Log Table is a type of table in Fluss that is used to store data in the order in which it was written. Log Table only supports append records, and doesn't support Update/Delete operations. Usually, Log Table is used to store logs in very high-throughput, like the typical use cases of Apache Kafka.

Log Table is created by not specifying the PRIMARY KEY clause in the CREATE TABLE statement. For example, the following Flink SQL statement will create a log table with 3 buckets.

Flink SQL
CREATE TABLE log_table (
order_id BIGINT,
item_id BIGINT,
amount INT,
address STRING
)
WITH ('bucket.num' = '3');
note

The bucket.num should be a positive integer. If this value is not provided, a default value from the cluster will be used as the bucket number for the table.

Bucket Assigning

Bucketing is the fundamental unit of parallelism and scalability in Fluss. A single table in Fluss is divided into multiple buckets. A bucket is the smallest storage unit for reads and writes. See more details about Bucketing.
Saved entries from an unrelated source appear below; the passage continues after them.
-- ==== Sys2Proof/Laws/Ops.lean ====
section
/-! SUPPORT. What each shared operation can do, said once: a transaction's answer, the FIFO combinations and their
bounds, and the clock edge. -/

namespace Sys2Proof.Machine

/-- A read leaves everything but the answer as it was. -/
theorem State.readOp_eq (s : State) (v : Word) :
    s.readOp v = { s with out := { s.out with ack := s.inp.rstN, rdata := if s.inp.rstN then v else 0#32 } } := rfl

/-- A write that completes proposes and answers; one that does not only answers `ack = 0`. -/
theorem State.writeOp_running (s : State) (r : Regs) (q : Requests) (h : s.inp.rstN = true) :
    s.writeOp r q = { s with nxt := r, req := q, out := { s.out with ack := true, rdata := 0#32 } } := by
  simp [State.writeOp, h, State.setBus, State.setNxt, State.setReq]

theorem State.writeOp_reset (s : State) (r : Regs) (q : Requests) (h : s.inp.rstN = false) :
    s.writeOp r q = { s with out := { s.out with ack := false, rdata := 0#32 } } := by
  simp [State.writeOp, h, State.setBus]

/-- The job FIFO never exceeds its capacity (R45, R145). -/
theorem Requests.txqNext_length (q : Requests) (r : Regs) (h : r.txq.length ≤ Config.txDepth) :
    (q.txqNext r).length ≤ Config.txDepth := by
  have h0 : (if q.engPop2 then r.txq.drop 2 else r.txq).length ≤ r.txq.length := by split <;> simp
  unfold Requests.txqNext
  dsimp only
  split
  · simp
  · split
    · split
      · simp only [List.length_append, List.length_singleton]
        omega
      · omega
    · omega

/-- The result FIFO never exceeds its capacity, where the engine pushes only into a FIFO with room (R46, R146). -/
theorem Requests.rxqNext_length (q : Requests) (r : Regs) (h : r.rxq.length ≤ Config.rxDepth)
    (hp : q.engPush ≠ none → r.rxq.length < Config.rxDepth) : (q.rxqNext r).length ≤ Config.rxDepth := by
  have h0 : (if q.hPop then r.rxq.tail else r.rxq).length ≤ r.rxq.length := by split <;> simp
  unfold Requests.rxqNext
  dsimp only
  split
  · simp
  · split
    · rename_i w hw
      have := hp (by simp [hw])
      simp only [List.length_append, List.length_singleton]
      omega
    · omega

/-- The clock edge leaves the ports, the host and the environment as they are. -/
@[simp] theorem State.clockEdge_inp (s : State) : s.clockEdge.inp = s.inp := rfl
@[simp] theorem State.clockEdge_out (s : State) : s.clockEdge.out = s.out := rfl
@[simp] theorem State.clockEdge_host (s : State) : s.clockEdge.host = s.host := rfl
@[simp] theorem State.clockEdge_env (s : State) : s.clockEdge.env = s.env := rfl
@[simp] theorem State.clockEdge_regs (s : State) : s.clockEdge.regs = s.edgeRegs := rfl

/-- After the clock edge nothing is proposed (log 1). -/
theorem State.clockEdge_settled (s : State) : s.clockEdge.Settled := ⟨rfl, rfl⟩

end Sys2Proof.Machine
end

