-- ==== Sys2Proof/Tests/Slice0.lean ====
section
/-! SUPPORT. Tests with expected values from the spec's tables and vectors (30_encoding.md, 95_test_vectors.md), each one
step or one decoding, and a witness for the hypotheses of every statement that has any. -/

namespace Sys2Proof.Tests

open Sys2Proof Sys2Proof.Machine

/-- A machine with the registers `r`, the host's program `prog` and the data line's next levels `line`. -/
def machine (r : Regs) (prog : List HostOp) (line : List Bool) : State :=
  { State.reset with
    regs := r, nxt := r, host := { HostAgent.reset with prog := prog }, env := { rst := [], data := line.map DataLine.level } }

/-- A view of the state one step later; none where the step does not answer a next state. -/
def after {α : Type} (view : State → α) (s : State) : Option α :=
  match step s with
  | .next t => some (view t)
  | .fault _ => none
  | .refused _ => none

/-- A view of the state one row's meaning answers. -/
def rowAfter {α : Type} (i : Instr) (view : State → α) (s : State) : Option α :=
  match exec i s with
  | .next t => some (view t)
  | .fault _ => none
  | .refused _ => none

/-! ### Ill-formed operations are refused (R114) -/

theorem test_rsvd5_ill_formed : Instr.wellFormed .engRsvd5 = false := by decide
theorem test_rsvd6_ill_formed : Instr.wellFormed .engRsvd6 = false := by decide
theorem test_rsvd7_ill_formed : Instr.wellFormed .engRsvd7 = false := by decide
theorem test_stopped_code5_ill_formed : Instr.wellFormed (.engStopped 5#3) = false := by decide
theorem test_stopped_code4_well_formed : Instr.wellFormed (.engStopped 4#3) = true := by decide
theorem test_wellformed_all_writes : Instr.wellFormed (.wrRsvd 0xFFFFFFFF#32) = true := by decide

/-! ### Decoding, the bits written out from the tables (R102: `cmd = {off, we}`; opcode table: `{ctrl_en, st}`) -/

theorem test_decode_bus_reads :
    [0b0000#4, 0b0010#4, 0b0100#4, 0b0110#4, 0b1000#4, 0b1010#4, 0b1100#4, 0b1110#4].map (fun c => decodeBus c 0#32) =
      [.rdCtrl, .rdStatus, .rdTiming, .rdTxf, .rdRxf, .rdRdy, .rdIe, .rdRsvd] := by decide
theorem test_decode_bus_writes :
    [0b0001#4, 0b0011#4, 0b0101#4, 0b0111#4, 0b1001#4, 0b1011#4, 0b1101#4, 0b1111#4].map (fun c => decodeBus c 9#32) =
      [.wrCtrl 9#32, .wrStatus 9#32, .wrTiming 9#32, .wrTxf 9#32, .wrRxf 9#32, .wrRdy 9#32, .wrIe 9#32, .wrRsvd 9#32] := by
  decide
theorem test_decode_selector :
    [0b1000#4, 0b1001#4, 0b1010#4, 0b1011#4, 0b1100#4, 0b1101#4, 0b1110#4, 0b1111#4].map decodeSelector =
      [.engIdle, .engWait, .engHigh, .engLow, .engPush, .engRsvd5, .engRsvd6, .engRsvd7] := by decide
theorem test_decode_stopped :
    [0b0000#4, 0b0011#4, 0b0111#4].map decodeSelector = [.engStopped 0#3, .engStopped 3#3, .engStopped 7#3] := by decide
theorem test_decode_units :
    [[0x20#8], [0x21#8], [0x22#8]].map decode = [.ok (.syncStep, []), .ok (.rduStep, []), .ok (.pinMux, [])] := by decide
theorem test_decode_refuses :
    [[], [0x07#8, 0x18#8], [0x23#8], [0x30#8]].map decode =
      [.error .truncated, .error .truncated, .error (.unknownUnit 3), .error (.unknownFormat 3)] := by decide
theorem test_table_word : decodeTableWord 8 0x8 = some .rdRxf ∧ decodeTableWord 8 0x7 = some (.wrTxf 0#32) := by decide
theorem test_fetch_word_runs : after (fun t => (t.inp.off, t.inp.we, t.out.ack)) (State.reset.withFetchWord 8 0x5) = some (2#3, true, true) := by
  decide
/-- S4 and R119: the listing of `wr TXF, 24`. -/
theorem test_listing : listing 0x7#4 24#32 = "7:00000018".toList := by decide

/-! ### Host operations (95_test_vectors.md 2.1) -/

theorem test_wr_ctrl_all_ones :
    after (fun t => (t.regs.ctrlWord, t.regs.txq, t.regs.rxq, t.regs.sckPin))
      (machine { Regs.reset with txq := [1#32, 2#32], rxq := [3#32] } [wr .ctrl 0xFFFFFFFF#32] []) =
      some (0x7#32, [], [], false) := by decide
theorem test_rd_ctrl :
    after (fun t => (t.out.ack, t.out.rdata))
      (machine { Regs.reset with ctrlEn := true, ctrlWaitrdy := true, ctrlScksw := true } [rd .ctrl] []) =
      some (true, 0x7#32) := by decide
theorem test_wr_ctrl_scksw : after (fun t => t.regs.sckPin) (machine Regs.reset [wr .ctrl 0x4#32] []) = some true := by decide
theorem test_rd_status_reset : after (fun t => t.out.rdata) (machine Regs.reset [rd .status] []) = some 0x00001000#32 := by
  decide
theorem test_rd_status_wait :
    after (fun t => t.out.rdata)
      (machine { Regs.reset with
        ctrlEn := true, st := .wait, txq := [1#32, 2#32], rxq := [3#32], toFlag := true } [rd .status] []) =
      some 0x00091129#32 := by decide
theorem test_wr_status_set_wins :
    after (fun t => t.regs.toFlag) (machine { Regs.reset with ctrlEn := true, st := .wait } [wr .status 0x10000#32] []) =
      some true := by decide
theorem test_wr_status_bits :
    after (fun t => (t.regs.toFlag, t.regs.txovfFlag))
      (machine { Regs.reset with toFlag := true, txovfFlag := true } [wr .status 0xFFFEFFFF#32] []) = some (true, false) := by
  decide
theorem test_wr_timing_all_ones :
    after (fun t => (t.regs.highCycles, t.regs.lowCycles)) (machine Regs.reset [wr .timing 0xFFFFFFFF#32] []) =
      some (256, 256) := by decide
theorem test_rd_timing :
    after (fun t => t.out.rdata) (machine { Regs.reset with tHi := 0xFF#8, tLo := 0x0F#8 } [rd .timing] []) =
      some 0x00000FFF#32 := by decide
theorem test_rd_txf_no_pop :
    after (fun t => (t.out.rdata, t.regs.txq)) (machine { Regs.reset with txq := [5#32] } [rd .txf] []) =
      some (0#32, [5#32]) := by decide
theorem test_wr_txf_overflow :
    after (fun t => (t.regs.txq, t.regs.txovfFlag))
      (machine { Regs.reset with txq := [1#32, 2#32, 3#32, 4#32] } [wr .txf 9#32] []) =
      some ([1#32, 2#32, 3#32, 4#32], true) := by decide
theorem test_wr_txf_while_popped :
    after (fun t => (t.regs.txq, t.regs.txovfFlag))
      (machine { Regs.reset with ctrlEn := true, txq := [1#32, 2#32, 3#32, 4#32] } [wr .txf 9#32] []) =
      some ([3#32, 4#32], true) ∧
    after (fun t => (t.regs.txq, t.regs.txovfFlag))
      (machine { Regs.reset with ctrlEn := true, txq := [1#32, 2#32, 3#32] } [wr .txf 9#32] []) =
      some ([3#32, 9#32], false) := by decide
theorem test_rd_rxf_pops :
    after (fun t => (t.out.rdata, t.regs.rxq)) (machine { Regs.reset with rxq := [0xA#32, 0xB#32] } [rd .rxf] []) =
      some (0xA#32, [0xB#32]) := by decide
theorem test_rd_rxf_held :
    after (fun t => (t.out.ack, t.regs.rxq, t.host.prog)) (machine Regs.reset [rd .rxf] []) = some (false, [], [rd .rxf]) := by
  decide
theorem test_wr_rxf_ignored :
    after (fun t => (t.out.ack, t.regs.rxq)) (machine { Regs.reset with rxq := [7#32] } [wr .rxf 1#32] []) =
      some (true, [7#32]) := by decide
theorem test_rd_rdy :
    after (fun t => t.out.rdata) (machine { Regs.reset with rduArm := true } [rd .rdy] []) = some 0x1#32 ∧
    after (fun t => t.out.rdata) (machine { Regs.reset with rduFlag := true } [rd .rdy] []) = some 0x2#32 := by decide
theorem test_wr_ie : after (fun t => t.regs.ieWord) (machine Regs.reset [wr .ie 0xFFFFFFFF#32] []) = some 0x7#32 := by decide
theorem test_rd_ie :
    after (fun t => t.out.rdata) (machine { Regs.reset with ieTo := true, ieRdy := true } [rd .ie] []) = some 0x5#32 := by decide
theorem test_rsvd :
    after (fun t => (t.out.ack, t.out.rdata)) (machine Regs.reset [rd .rsvd] []) = some (true, 0#32) ∧
    after (fun t => (t.out.ack, t.regs.ctrlWord)) (machine Regs.reset [wr .rsvd 0x12345678#32] []) = some (true, 0#32) := by
  decide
When writing records into log table, Fluss will assign each record to a specific bucket based on the bucket assigning strategy. There are 3 strategies for bucket assigning in Fluss:

  1. Sticky Bucket Strategy: As the default strategy, randomly select a bucket and consistently write into that bucket until a record batch is full. Sets client.writer.bucket.no-key-assigner=sticky to the table property to enable this strategy.
  2. Round-Robin Strategy: Select a bucket in round-robin for each record before writing it in. Sets client.writer.bucket.no-key-assigner=round_robin to the table property to enable this strategy.
  3. Hash-based Bucketing: If bucket.key property is set in the table property, Fluss will determine to assign records to bucket based on the hash value of the specified bucket keys, and the property client.writer.bucket.no-key-assigner will be ignored. For example, setting 'bucket.key' = 'c1,c2' will assign buckets based on the values of columns c1 and c2. Different column names should be separated by commas.

Data Consumption

Log Tables in Fluss allow real-time data consumption, preserving the order of data within each bucket as it was written to the Fluss table. Specifically:

  • For two data records from the same table and the same bucket, the data that was written to the Fluss table first will be consumed first.
  • For two data records from the same partition but different buckets, the consumption order is not guaranteed because different buckets may be processed concurrently by different data consumption jobs.

Log Tiering

Log Table supports tiering data to different storage tiers. See more details about Remote Log.